Dataset excerpts:

/-- A sub-port goes down: PORT_LINK_DOWN, and remote fault from now on (R343). -/
def subportDown (p : Nat) (s : State) : State :=
  if (subportOf s p).up then
    emit (.remoteFault p) (raise Ev.portLink (dieOfPort p) [.u16 p] (modSubport p (fun x => { x with up := false, aligned := false }) s))
  else modSubport p (fun x => { x with aligned := false }) s

/-- The Seam is down from now on (R313). -/
def seamDrop (s : State) : State :=
  if s.twin.seamUp then { s with twin := { s.twin with seamUp := false, downSince := some s.now, aligned := false } } else s

/-- The Seam goes down with its last lane. -/
def seamLanesCheck (s : State) : State := if (seamLane? s 0).isNone then seamDrop s else s

/-- A lane carries nothing from now on: its sub-port, or with the last lane the Seam, goes down. -/
def laneStops (l : Nat) (s : State) : State :=
  if isSeamLane l then seamLanesCheck s
  else
    match laneSubport? s l with
    | none => s
    | some p => subportDown p s

/-! ### Eye scans (R353) -/

/-- The scans of a chiplet that run. -/
def scansRunning (s : State) (q : Nat) : Nat := (s.lane.scans.filter fun x => chipletOf x.1 == q && x.2.isSome).length

/-- The first waiting scan of a chiplet starts while fewer than 4 run. -/
def nextScan (q : Nat) (s : State) : State :=
  if 4 ≤ scansRunning s q then s
  else
    match s.lane.scans.find? fun x => chipletOf x.1 == q && x.2.isNone with
    | none => s
    | some x =>
      { s with lane := { s.lane with scans := s.lane.scans.map fun y => if y = x then (x.1, some s.now) else y } }

/-- Ask for a scan of a lane. One that runs or waits already serves every request. -/
def askScan (l : Nat) (s : State) : State :=
  if s.lane.scans.any (·.1 == l) then s
  else nextScan (chipletOf l) { s with lane := { s.lane with scans := s.lane.scans ++ [(l, none)] } }

/-- A scan of a lane is over: every query that waits for it is answered, and the next one starts. -/
def endScan (l : Nat) (a : Answer) (s : State) : State :=
  if s.lane.scans.any (·.1 == l) then
    let s := { s with lane := { s.lane with scans := s.lane.scans.filter fun x => x.1 != l } }
    nextScan (chipletOf l) (finishWaiting (fun w => w == .scan l) a s)
  else s

/-- The result of a lane-margin query: the superframe count and the margins. -/
def marginAnswer (s : State) (l : Nat) : Answer := { result := (laneOf s l).marginSf.toNat :: (laneOf s l).margins }

def execLaneMarginScanDone (dt : Nat) (lane : Nat) (margins : List Nat) (s : State) : Host.Outcome State Fault Refusal :=
  let s := tick dt s
  .next <|
    match (s.lane.scans.find? fun x => x.1 == lane).bind (·.2) with
    | none => s
    | some t =>
      if (laneOf s lane).los || (laneOf s lane).lol then endScan lane { status := St.laneDown } s
      else if t + Time.ms 20 ≤ s.now then
        let s := modLane lane (fun x => { x with margins := margins, marginSf := s.pon.sf }) s
        endScan lane (marginAnswer s lane) s
      else s

/-! ### LOS and LOL (R290, R348) -/

/-- The recovered-clock outputs that select a lane. -/
def rclkOf (s : State) (l : Nat) : List Nat := (List.range 2).filter fun i => (cfgOf s).val Kind.rclk i Fld.rcLane == (l : Int)

/-- An output is squelched. -/
def squelch (i : Nat) (s : State) : State :=
  let s := doIf (!s.time.squelched.getD i false) (raise Ev.rclkSquelch .east [.u8 i]) s
  { s with time := { s.time with squelched := s.time.squelched.set i true, lockBack := s.time.lockBack.del i } }

/-- A detector of a lane asserts: its sub-port or the Seam follows, its scan ends and its clock outputs are squelched. -/
def laneLoses (l : Nat) (s : State) : State :=
  forAll (rclkOf s l) squelch (endScan l { status := St.laneDown } (laneStops l s))

/-- Both detectors of a lane are clear again: it restarts from its snapshot, and its clock outputs wait 1 s. -/
def laneReturns (l : Nat) (s : State) : State :=
  if (laneOf s l).los || (laneOf s l).lol then s
  else
    forAll (rclkOf s l) (fun i s => { s with time := { s.time with lockBack := s.time.lockBack.set i s.now } })
      (modLane l (fun x => { x with work := x.snap }) s)

def execLaneLos (dt : Nat) (lane : Nat) (s : State) : Host.Outcome State Fault Refusal :=
  let s := tick dt s
  .next <|
    if (laneOf s lane).los then s
    else laneLoses lane (raise Ev.laneLos (dieOfSerial lane) [.u8 lane] (modLane lane (fun x => { x with los := true }) s))

def execLaneLosClear (dt : Nat) (lane : Nat) (s : State) : Host.Outcome State Fault Refusal :=
  let s := tick dt s
  .next <|
    if (laneOf s lane).los then
      laneReturns lane (raiseClear Ev.laneLos (dieOfSerial lane) [.u8 lane]
        (modLane lane (fun x => { x with los := false, losCleared := true }) s))
    else s

/-- A lane loses lock. -/
def lanePhaseLost (l : Nat) (s : State) : State :=
  if (laneOf s l).lol then s
  else laneLoses l (raise Ev.laneLol (dieOfSerial l) [.u8 l] (modLane l (fun x => { x with lol := true, lolSince := s.now }) s))

def execLaneLol (dt : Nat) (lane : Nat) (s : State) : Host.Outcome State Fault Refusal :=
  .next (lanePhaseLost lane (tick dt s))

/-- The reference that a lane runs on is faulted: 4 the Ethernet and 5 the Seam reference (R337, Table 13.3). -/
def laneRefFault (s : State) (l : Nat) : Bool := s.pwr.refFault.getD (if isSeamLane l then 5 else 4) false

def execLaneLolClear (dt : Nat) (lane : Nat) (s : State) : Host.Outcome State Fault Refusal :=
  let s := tick dt s
  .next <|
    if (laneOf s lane).lol && !laneRefFault s lane then
      laneReturns lane (raiseClear Ev.laneLol (dieOfSerial lane) [.u8 lane] (modLane lane (fun x => { x with lol := false }) s))
    else s

/-! ### Sub-ports (R343) -/

def execPortLinkUp (dt : Nat) (subport : Nat) (s : State) : Host.Outcome State Fault Refusal :=
  let s := tick dt s
  .next <|
    if subportOn s subport && !(subportOf s subport).up && (subportLanes (cfgOf s) subport).all (laneCarries s) then
      raiseClear Ev.portLink (dieOfPort subport) [.u16 subport]
        (modSubport subport (fun x => { x with up := true, aligned := true, localFault := false }) s)
    else s

def execPcsAlignmentLoss (dt : Nat) (subport : Nat) (localFault : Bool) (s : State) : Host.Outcome State Fault Refusal :=
  let s := tick dt s
  .next <|
    if (subportOf s subport).up then modSubport subport (fun x => { x with localFault := localFault }) (subportDown subport s) else s

/-! ### Training (R344 to R347) -/

/-- The FFE of a training preset, in steps of 0.02: c(−3), c(−2), c(−1), c(1) (Table 13.7). -/
def presetTaps (p : Nat) : List Int :=
  match p with
  | 2 => [0, 0, -5, 0]
  | 3 => [0, 0, -10, -3]
  | _ => [0, 0, 0, 0]

/-- A lane starts to train. -/
def startTraining (l : Nat) (s : State) : State :=
  laneStops l (modLane l (fun x =>
    { x with training := true, trainSince := s.now, up := false, preset := 1, taps := presetTaps 1, answer := none, readySeen := 0,
             selfReady := false, work := x.start, failedAt := none, highSince := none, losCleared := false }) s)

/-- The range of each coefficient (Table 13.6). -/
def tapRange (i : Nat) : Int × Int :=
  match i with
  | 0 => (0, 3)
  | 1 => (-6, 0)
  | 2 => (-18, 0)
  | _ => (-10, 0)

/-- A setting keeps every range, and c(0) at 0.54 or more. -/
def tapsOk (l : List Int) : Bool :=
  (List.range 4).all (fun i => decide ((tapRange i).1 ≤ l.getD i 0 ∧ l.getD i 0 ≤ (tapRange i).2))
    && decide ((l.map (·.natAbs)).sum ≤ 23)

/-- The control field asks for something: a preset, or an action on a tap. -/
def tcAsks (c : BitVec 16) : Bool :=
  tcPreset c != 0 || (decide (1 ≤ tcTap c ∧ tcTap c ≤ 4) && tcAction c != 0)

/-- The transmitter applies a request, and its answer: results 1 updated, 2 at limit, 3 not supported. -/
def applyRequest (c : BitVec 16) (x : Lane) : Lane :=
  if tcPreset c != 0 then
    { x with preset := tcPreset c, taps := presetTaps (tcPreset c), answer := some (trainStatus 0 1 true) }
  else if tcAction c = 3 then { x with answer := some (trainStatus (tcTap c) 3 false) }
  else
    let i := tcTap c - 1
    let taps := setAt x.taps i (x.taps.getD i 0 + if tcAction c = 1 then 1 else -1)
    if tapsOk taps then { x with taps := taps, answer := some (trainStatus (tcTap c) 1 false) }
    else { x with answer := some (trainStatus (tcTap c) 2 false) }

/-- The four-step exchange: a new request is applied and answered, the same answer stands until the partner returns to hold,
and hold is answered "not updated". -/
def trainStep (c : BitVec 16) (x : Lane) : Lane :=
  let x := { x with readySeen := if tcReady c then x.readySeen + 1 else 0 }
  if tcAsks c then (if x.answer.isNone then applyRequest c x else x) else { x with answer := none }

def execTrainingFrame (dt : Nat) (lane : Nat) (control status crc : BitVec 16) (s : State) :
    Host.Outcome State Fault Refusal :=
  let s := tick dt s
  .next <|
    if isSeamLane lane && (laneOf s lane).training && crc == trainCrc control status then
      let s := modLane lane (trainStep control) s
      emit (.trainStatus lane ((laneOf s lane).answer.getD (trainStatus 0 0 false))) s
    else s

/-- 64 training frames of 4,096 symbols at 53.125 GBd, in ps. -/
def trainTail : Time := 4934475

/-- The working set that adaptation has reached becomes the snapshot. -/
def takeSnapshot (l : Nat) (s : State) : State :=
  let w := Config.laneWork s.draw l
  drawn (modLane l (fun x => { x with work := w, snap := w, snapAt := s.now }) s)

* WORK INSTRUCTIONS: Whenever the string "emit" shows up in a line of the records, copy that line.

* OUTPUT:
    emit (.remoteFault p) (raise Ev.portLink (dieOfPort p) [.u16 p] (modSubport p (fun x => { x with up := false, aligned := false }) s))
      emit (.trainStatus lane ((laneOf s lane).answer.getD (trainStatus 0 0 false))) s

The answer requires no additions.